YOUR ASSIGNMENT -
Start at the line below containing "(∀ e, t.entry" and stop at the line containing "breakTimer := s.breaker.breakTimer.map". Repeat every line of that stretch exactly, and nothing outside it.

GIVEN DATA -
/-- A tick of 0.1 s adds 1 to the age of each defined channel, saturating, and takes 0.1 s from every running
timer (the passage of time on the timers is the model's choice, log 5; that an undefined channel's age stays is
its reading of R40 and R44, log 8); a live reading of an assigned channel whose age has reached the stale limit
goes STALE at its expiry, and BLIND follows where it was the last usable one; otherwise the expiry changes
nothing (R40, R41; logs 6, 7). -/
def Obligations.AgesGrowAndReadingsGoStale : Prop :=
  ∀ (s : State) (ch : ChannelIdx) (p : PassIdx), s.inReset = false →
    (Yields (exec .ageTick s) fun t =>
      t = { s with channels := t.channels, tips := t.tips, chutes := t.chutes, entries := t.entries,
                   lines := t.lines, breaker := t.breaker }
        ∧ (∀ o, t.channel o = { s.channel o with
            age := if (s.channel o).defined then min ((s.channel o).age + 1) 65535 else (s.channel o).age
            windowTimer := (s.channel o).windowTimer.map (· - 1)
            settleMark := (s.channel o).settleMark.map (· - 1) })
        ∧ (∀ x, t.tip x = { s.tip x with timer := (s.tip x).timer.map (· - 1) })
        ∧ (∀ c, t.chute c = { s.chute c with
            strokeTimer := (s.chute c).strokeTimer.map (· - 1)
            holdTimer := (s.chute c).holdTimer.map (· - 1)
            nudgeTimer := (s.chute c).nudgeTimer.map (· - 1) })
        ∧ (∀ e, t.entry e = { s.entry e with timer := (s.entry e).timer.map (· - 1) })
        ∧ (∀ i, t.line i = { s.line i with timer := (s.line i).timer.map (· - 100) })
        ∧ t.breaker = { s.breaker with
            travelTimer := s.breaker.travelTimer.map (· - 1)
            breakTimer := s.breaker.breakTimer.map (· - 1)
            returnTimer := s.breaker.returnTimer.map (· - 1) })
      ∧ ((s.channel ch).assignment = some p →
          ((s.channel ch).state = .valid ∨ (s.channel ch).state = .clamped) →
          (s.pass p).staleLimit ≤ (s.channel ch).age →
        let s1 := s.modChannel ch fun x => { x with state := .stale }
        exec (.stalenessExpiry ch) s = .next (if s.lastUsable p ch then
            s1.modPass p fun q => { q with conds := raise .blind q.conds }
          else s1).endEvent)
      ∧ ((s.channel ch).assignment = none
          ∨ ((s.channel ch).assignment = some p ∧ (s.channel ch).age < (s.pass p).staleLimit)
          ∨ ((s.channel ch).state ≠ .valid ∧ (s.channel ch).state ≠ .clamped) →
        exec (.stalenessExpiry ch) s = .next s)

/-- DEFINE CHANNEL: the modes of R29, then the refusals of R30 in their order (in RUN an assignment above 5 meets no
mode condition, the model's choice, log 26); accepted, it stores assignment, zero and span, binds the test line, sets
the reading state NONE and the age 0, hands a loss of use on, and wakes an idle scanner for a listed channel. SCAN
LIST sets both flags of all eight channels and an idle scanner chooses (R29 to R31, R34, R43). -/
def Obligations.DefineChannelAndScanListSetTheChannels : Prop :=
  ∀ (rq : Request) (ch : ChannelIdx) (a : Option PassIdx) (zeroAt span : Nat) (l : Option LineIdx)
    (a' l' : Option Nat) (quiet breaking : BitVec 8) (s : State),
    let x := s.channel ch
    let serving (n : Nat) : Bool :=
      (List.finRange 6).any fun q => decide (q.val = n ∧ (s.pass q).state = .outOfService)
    let raw := Instr.defineChannel rq ch a' zeroAt span l'
    let rawAllowed := s.station.mode = .setup ∨ (s.station.mode = .run
      ∧ (∀ q, x.assignment = some q → (s.pass q).state = .outOfService) ∧ a'.all serving = true)
    let c := Instr.defineChannel rq ch (a.map Fin.val) zeroAt span (l.map Fin.val)
    let allowed := s.station.mode = .setup ∨ (s.station.mode = .run
      ∧ ∀ q, x.assignment = some q ∨ a = some q → (s.pass q).state = .outOfService)
    let full (q : PassIdx) := ∃ o1 o2 : ChannelIdx, o1 < o2 ∧ o1 ≠ ch ∧ o2 ≠ ch
      ∧ (s.channel o1).assignment = some q ∧ (s.channel o2).assignment = some q
    (s.takes rq 7 = true →
        (¬ rawAllowed → exec raw s = .next (s.answered rq .wrongMode []))
        ∧ (rawAllowed → x.proof ≠ .idle → exec raw s = .next (s.answered rq .busy []))
        ∧ (rawAllowed → x.proof = .idle → (30000 < zeroAt ∨ span < 100 ∨ 30000 < span
            ∨ a'.any (fun n => decide (5 < n)) = true ∨ l'.any (fun n => decide (39 < n)) = true) →
          exec raw s = .next (s.answered rq .outOfRange []))
        ∧ (allowed → x.proof = .idle → zeroAt ≤ 30000 → 100 ≤ span → span ≤ 30000 →
          (∀ i, l = some i → i.val < 40) →
          ((∃ q, a = some q ∧ (s.pass q).defined = false) → exec c s = .next (s.answered rq .noRecord []))
          ∧ ((∀ q, a = some q → (s.pass q).defined = true) →
            ((∃ q, a = some q ∧ full q) → exec c s = .next (s.answered rq .tableFull []))
            ∧ ((∀ q, a = some q → ¬ full q) →
              (s.lineConflict [(.test ch, l)] = true → exec c s = .next (s.answered rq .lineConflict []))
              ∧ (s.lineConflict [(.test ch, l)] = false →
                let s1 := s.modChannel ch fun y => { y with
                  defined := true, assignment := a, zeroAt := zeroAt, span := span, state := .none, age := 0 }
                let s2 := (match x.assignment with
                  | some q => if s.lastUsable q ch then
                      s1.modPass q fun q => { q with conds := raise .blind q.conds } else s1
                  | none => s1).bindLines [(.test ch, l)]
                exec c s = .next
                  ((if (if s.breaker.state = .breaking then x.inBreaking else x.inQuiet) = true
                      ∧ s.scanner.converting = false then s2.chooseConversion else s2).endEvent.answered rq
                    .accepted []))))))
      ∧ (s.takes rq 2 = true →
        let s1 := s.mapChannels fun o y => { y with
          inQuiet := quiet.getLsbD o, inBreaking := breaking.getLsbD o }
        exec (.scanList rq quiet breaking) s = .next
          ((if s.scanner.converting then s1 else s1.chooseConversion).endEvent.answered rq .accepted
            [quiet, breaking]))

/-! ## Tip points -/

/-- DEFINE TIP: the modes of R46, then the refusals of R47 in their order (in RUN a pass index above 5 meets no mode
condition, the model's choice, log 26); accepted, it stores its fields and binds its lines; first definition and
redefinition treat the working state as R48 says, a WAITING tip point losing its call and a GRANTED one, which no run
meets here, keeping its grant (the model's choice, log 25); no arbiter runs, and every waiting entry makes
its settling test (R46 to R48, R126). -/
def Obligations.DefineTipTreatsTheWorkingState : Prop :=
  ∀ (rq : Request) (t : TipIdx) (p : PassIdx) (n elevation load level : Nat) (g : Option StationIdx)
    (call sensor lamp oversize : Option LineIdx) (g' call' sensor' lamp' oversize' : Option Nat) (s : State),
    s.takes rq 12 = true →
    let x := s.tip t
    let roles : Roles := [(.call t, call), (.tipSensor t, sensor), (.lamp t, lamp), (.oversize t, oversize)]
    let above (k : Nat) (o : Option Nat) : Bool := o.any fun i => decide (k < i)
    let raw := Instr.defineTip rq t n elevation load level g' call' sensor' lamp' oversize'
    let rawAllowed := s.station.mode = .setup ∨ (s.station.mode = .run
      ∧ (∃ q : PassIdx, q.val = n ∧ (s.pass q).state = .outOfService)
      ∧ (x.defined = true → (s.pass x.pass).state = .outOfService))
    let c := Instr.defineTip rq t p elevation load level (g.map Fin.val) (call.map Fin.val)
      (sensor.map Fin.val) (lamp.map Fin.val) (oversize.map Fin.val)
    let misplaced := (s.pass p).height < elevation ∨ call = none ∨ sensor = none ∨ lamp = none
      ∨ (g.isSome = true ∧ oversize = none)
      ∨ (∃ k, (s.bst k).defined = true ∧ (s.bst k).tip = t ∧ g ≠ some k)
      ∨ ∃ k, g = some k ∧ (s.bst k).defined = true ∧ (s.bst k).tip ≠ t
    (¬ rawAllowed → exec raw s = .next (s.answered rq .wrongMode []))
      ∧ (rawAllowed → (5 < n ∨ 30000 < elevation ∨ load < 5 ∨ 600 < load ∨ level < 1 ∨ 7 < level
          ∨ above 3 g' = true ∨ above 47 call' = true ∨ above 47 sensor' = true ∨ above 39 lamp' = true
          ∨ above 47 oversize' = true ∨ (oversize'.isSome = true ∧ g' = none)) →
        exec raw s = .next (s.answered rq .outOfRange []))
      ∧ (s.station.mode = .setup ∨ (s.station.mode = .run ∧ (s.pass p).state = .outOfService
          ∧ (x.defined = true → (s.pass x.pass).state = .outOfService)) →
        elevation ≤ 30000 → 5 ≤ load → load ≤ 600 → 1 ≤ level → level ≤ 7 →
        (∀ i, lamp = some i → i.val < 40) → (oversize.isSome = true → g.isSome = true) →
        ((s.pass p).defined = false → exec c s = .next (s.answered rq .noRecord []))
        ∧ ((s.pass p).defined = true →
          ((∃ o, o ≠ t ∧ (s.tip o).defined = true ∧ g.isSome = true ∧ (s.tip o).grizzly = g) →
            exec c s = .next (s.answered rq .duplicate []))
          ∧ ((∀ o, o ≠ t → (s.tip o).defined = true → g.isSome = true → (s.tip o).grizzly ≠ g) →
            (s.station.mode = .run → misplaced → exec c s = .next (s.answered rq .geometry []))
            ∧ ((s.station.mode = .run → ¬ misplaced) →
              (s.lineConflict roles = true → exec c s = .next (s.answered rq .lineConflict []))
              ∧ (s.lineConflict roles = false →
                let s1 := if x.defined = true ∧ x.state = .waiting then
                    s.modPass x.pass fun q => { q with waiting := q.waiting.filter (· ≠ t) }
                  else s
                exec c s = .next ((Event.finish ⟨(s1.modTip t fun y =>
                    if y.defined then { y with
                      pass := p, elevation := elevation, load := load, level := level, grizzly := g
                      state := if y.state = .waiting then .idle else y.state }
                    else ⟨true, p, elevation, load, level, g, y.timeout, .idle, .field, none, 0⟩).bindLines
                      roles, [], [], false, List.finRange 24⟩).answered rq .accepted []))))))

ANSWER TO THE PROBLEM -
        ∧ (∀ e, t.entry e = { s.entry e with timer := (s.entry e).timer.map (· - 1) })
        ∧ (∀ i, t.line i = { s.line i with timer := (s.line i).timer.map (· - 100) })
        ∧ t.breaker = { s.breaker with
            travelTimer := s.breaker.travelTimer.map (· - 1)
            breakTimer := s.breaker.breakTimer.map (· - 1)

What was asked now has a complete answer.